Sunday, November 27, 2016

Troféu AMRIGS 1990

Jornal AMRIGS   XXXVII – abril-maio 1990 – pag. 9                                                                                           
TROFÉU AMRIGS
JAMRIGS: 0 que motivou a sua escolha pela medicina como ramo profissional?
ACHUTTI: Bom, eu tinha dois tios médicos, e a gente sempre tem a figura de um médico que nos cuida, pelo menos eu tinha uma boa imagem de médico. Além disto meu pai era farmacêutico e no interior o farmacêuti­co é um pouco médico.
Mas na realidade, durante o curso científico, minha intenção não era ser médico. Eu estava me preparando para ser engenheiro. Aí eu encontrei minha mulher, a dra. Valderês, e acho que ela motivou minha opção, já que queria fazer medicina.
JAMRIGS: Quantos anos o senhor está casado com a dra. Valderês?
ACHUTTI: Trinta e três anos. Casei durante o curso. Quando me formei minha esposa estava grávida do nosso primeiro filho. Este filho é fotógrafo e minha segunda filha é nossa colega, formada há dois anos.
JAMRIGS: No passado o sr. recebeu o Troféu AMRIGS por serviços prestados à comunidade. O prêmio não é nada mais do que reconhecimento de um trabalho em favor da saúde da população. Como um cardiologista caminhou para este campo tão heterogêneo, que é o da saúde pública?

            Seguindo a proposta de apresentar o trabalho e o pensamento dos ganhadores do Troféu AMRIGS/89, entrevistamos nesta edição o dr. Aloyzio Achutti, destacado com o prêmio na categoria "Serviços Prestados à Comunidade.
Formado em 1958 pela Faculdade de Medicina da Universidade Federal do Rio Grande do Sul, o dr. Achutti' trabalha movido pela paixão à saúde pública.

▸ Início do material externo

-- ==== Sys2Proof/Machine/Compose.lean ====
section
/-!
DEFINITION. Composition (R213 to R223, R239, R240, R247) of one canvas line to the bit, the conversion sets, the CRCs of
guarded regions, and the write-back tap (R235 to R237).
-/
namespace Sys2Proof.Machine

/-- The compositor's multiply (R222). -/
def mul1023 (x y : Nat) : Nat := (x * y + 512 + (x * y + 512) / 1024) / 1024

/-- A sample in the working space: R', G', B' and alpha. -/
abbrev Pix : Type := Nat × Nat × Nat × Nat

/-- Each component and the alpha multiplied. -/
def scalePix (p : Pix) (g : Nat) : Pix := (mul1023 p.1 g, mul1023 p.2.1 g, mul1023 p.2.2.1 g, mul1023 p.2.2.2 g)

/-- A sample applied over a value (R223). -/
def blend (p d : Pix) : Pix :=
  let k := 1023 - p.2.2.2
  let f := fun (a b : Nat) => min 4095 (a + mul1023 b k)
  (f p.1 d.1, f p.2.1 d.2.1, f p.2.2.1 d.2.2.1, min 1023 (p.2.2.2 + mul1023 d.2.2.2 k))

/-! ## Conversion sets (R217) -/

/-- A 16-bit little-endian entry of an image. -/
def half (bs : List Byte) (a : Nat) : Nat := bytesNat ((bs.drop a).take 2)

/-- A signed 16-bit value. -/
def signed16 (x : Nat) : Int := (BitVec.ofNat 16 x).toInt

/-- A conversion set's image of 4,226 bytes. -/
def readXfer (bs : List Byte) : XferImg :=
  ⟨(List.range 9).map (fun i => signed16 (half bs (4 * i))), (List.range 1025).map (fun i => half bs (0x40 + 2 * i)),
    (List.range 1025).map (fun i => half bs (0x880 + 2 * i) % 4096)⟩

/-- A component through a conversion set's input table. -/
def xferIn (g : XferImg) (v : Nat) : Nat :=
  (g.tin.getD (v / 4) 0 * (4 - v % 4) + g.tin.getD (v / 4 + 1) 0 * (v % 4) + 2) / 4

/-- The output of row `k` of a conversion set. -/
def xferOut (g : XferImg) (k : Nat) (r gr b : Nat) : Nat :=
  let c := fun (j : Nat) => g.m.getD (3 * k + j) 0
  let m := (clampInt 0 65535 ((c 0 * r + c 1 * gr + c 2 * b + 8192) / 16384)).toNat
  (g.tout.getD (m / 64) 0 * (64 - m % 64) + g.tout.getD (m / 64 + 1) 0 * (m % 64) + 32) / 64

/-- Three components through a conversion set. -/
def xferApply (g : XferImg) (r gr b : Nat) : Nat × Nat × Nat :=
  let x := xferIn g r
  let y := xferIn g gr
  let z := xferIn g b
  (xferOut g 0 x y z, xferOut g 1 x y z, xferOut g 2 x y z)

def XferSt.none : XferSt := ⟨.none, .none, .none⟩
def xferOf (s : State) (k : Nat) : XferSt := tabGet (fun _ => XferSt.none) s.cmp.xfer k
def setXfer (k : Nat) (x : XferSt) (s : State) : State :=
  { s with cmp := { s.cmp with xfer := tabSet (fun _ => XferSt.none) s.cmp.xfer k x } }
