/-- The next enabled tile of a restore, or its end. -/
def restoreOn (r : LdgRestore) (s : State) : State :=
  match nextTile s r.tile 65536 with
  | some t => { s with ldg := { s.ldg with restore := some { r with tile := t } } }
  | none => finishRestore r s

/-- A chunk of a generation's lamp area fails its CRC (R294, R297). -/
def genBroken (m : Tab Byte) (g : Nat) : Bool :=
  !(List.range (genChunks m g)).all (fun i => wordAt (emWords m (emGenAddr g + 0x200 + 4 * i) 1) 0
    == crc32c (emGet m (emGenAddr g + 0x400000 + i * 2 ^ 20) (2 ^ 20)))

/-- The summary source of a restore for tile `t`, channel `k` (R297, R302). -/
def sumSource (s : State) (t k : Nat) : Nat :=
  if sumValid s && !s.ldg.lost.contains t then sumOf s t k else committedSum s.ldg.store t k

/-- The store has been read: N and Q are taken, with the class store and the journal, or the restore fails (R297). -/
def beginRestore (ref : JobRef) (s : State) : State :=
  if !labelOk s.ldg.store then restoreFails ref stStoreEmpty s
  else
    let bad := (validGens s).takeWhile (genBroken s.ldg.store)
    let s1 := { s with ldg := { s.ldg with badGen := s.ldg.badGen ++ bad } }
    match validGens s1 with
    | [] => restoreFails ref stStoreEmpty s1
    | n :: q =>
      let own := tabSetRange (fun _ => 0) [] 0 (emGet s1.ldg.store (emGenAddr n + 0x300000) 131072)
      let cls := if s1.ldg.idleNew then s1.ldg.idle else if s1.ldg.loaded then s1.ldg.classes else own
      let s2 := takeJournal { s1 with ldg := { s1.ldg with classes := cls, idleNew := false } }
      let sums := (List.range (3 * maxTiles s2.fuse.variant)).foldl
        (fun m i => tabSet (fun _ => 0) m i (sumSource s2 (i / 3) (i % 3))) []
      restoreOn ⟨ref, 0, n, q.head?, sums, 0, 0, 0⟩ s2

/-- The record of tile `t` in generation `g`: zero at or beyond its TILES_HI. -/
def genRecord (m : Tab Byte) (g t : Nat) : List Word :=
  if t < genTilesHi m g then emWords m (emGenAddr g + 0x100000 + 32 * t) 8 else []

/-- The lamps of a record in generation `g`: ACC_R, ACC_G, ACC_B and the baseline of each. -/
def genLampsOf (m : Tab Byte) (g : Nat) (rcd : List Word) : List (List Word) :=
  let n := tLamps [0, wordAt rcd 3]
  let o := bitsOf 27 0 (wordAt rcd 2)
  let a := emGenAddr g + 0x400000
  ((groups 3 n (emWords m (a + 12 * o) (3 * n))).zip (emWords m (a + accArea (genLamps m g) + 4 * o) n)).map
    (fun p => p.1 ++ [p.2])

/-- A record's lamps in the footprint order of tile `t` (R297). -/
def reorder (s : State) (t : Nat) (rcd : List Word) (xs : List (List Word)) : List (List Word) :=
  toFoot [] (actTile s t) (toNative [] [0, wordAt rcd 3] xs)

def recSerial (rcd : List Word) : Nat := (wordAt rcd 0).toNat + (wordAt rcd 1).toNat * 2 ^ 32

/-- A record fits the tile-map entry of tile `t` (R297). -/
def recFits (s : State) (t : Nat) (rcd : List Word) : Bool :=
  let w := actTile s t
  bitAt 31 (wordAt rcd 3) && tLamps [0, wordAt rcd 3] == tLamps w && (tSerial w == 0 || recSerial rcd == tSerial w)

/-- The shares of a channel: T divided over the weights, in order (R298). -/
def shares (total : Int) (sum : Int) : List Int → Int → Int → List Int
  | [], _, _ => []
  | w :: ws, cum, given =>
    let c := cum + w
    let x := (total * c).tdiv sum - given
    x :: shares total sum ws c (given + x)

/-- The accumulators of one channel after apportioning, and whether the lamps shared equally (R298). -/
def apportion (dlt : Int) (accN : List Nat) (accQ : Option (List Nat)) : List Nat × Bool :=
  let total := if 0 < dlt then dlt * 64 else 0
  let w0 : List Int := match accQ with
    | some q => (accN.zip q).map (fun p => (p.1 : Int) - (p.2 : Int))
    | none => accN.map Int.ofNat
  let even := w0.sum == 0
  let w := if even then w0.map (fun _ => (1 : Int)) else w0
  (((accN.zip (shares total w.sum w 0 0)).map (fun p => (clampInt 0 0xFFFFFFFF ((p.1 : Int) + p.2)).toNat)), even)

Sua primeira preocupação foi com o tipo de assistência que o Estado prestava, e o tipo de uso que este mesmo Estado fazia com o trabalho médico. De atividade localizada, suas experiências foram se ampliando por toda América Latina, com respaldo da Organização Mundial de Saúde - OMS. Hoje sua preocupação é com o estudante de medicina.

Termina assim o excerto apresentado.